-- ==== Sys2Proof/Machine/Step.lean ====
section
/-! DEFINITION. One step of the machine: the command at the front of the queue is taken and run (assumption 1). -/

namespace Sys2Proof.Machine

open Sys2Proof

/-- The command at the front of the queue leaves it and is run on the state with the rest; on an empty queue the block idles
(assumption 1). -/
def step (s : State) : Host.Outcome State Fault Refusal :=
  match s.pending with
  | c :: rest => exec c (s.withPending rest)
  | [] => .next s

/-- The state with the command that a word spells put at the front of the queue; no row of the table gives bits, so no word
spells one (assumption 23). -/
def State.withFetchWord (s : State) (nbits w : Nat) : State :=
  match decodeTableWord nbits w with
  | some c => s.withPending (c :: s.pending)
  | none => s

end Sys2Proof.Machine
end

##########

### Exercise requirements
In the answer, include exactly the lines from the line containing "the block idles" through the end of the data, and nothing else.

### Answer to this problem
/-- The command at the front of the queue leaves it and is run on the state with the rest; on an empty queue the block idles
(assumption 1). -/
def step (s : State) : Host.Outcome State Fault Refusal :=
  match s.pending with
  | c :: rest => exec c (s.withPending rest)
  | [] => .next s

/-- The state with the command that a word spells put at the front of the queue; no row of the table gives bits, so no word
spells one (assumption 23). -/
def State.withFetchWord (s : State) (nbits w : Nat) : State :=
  match decodeTableWord nbits w with
  | some c => s.withPending (c :: s.pending)
  | none => s

end Sys2Proof.Machine
end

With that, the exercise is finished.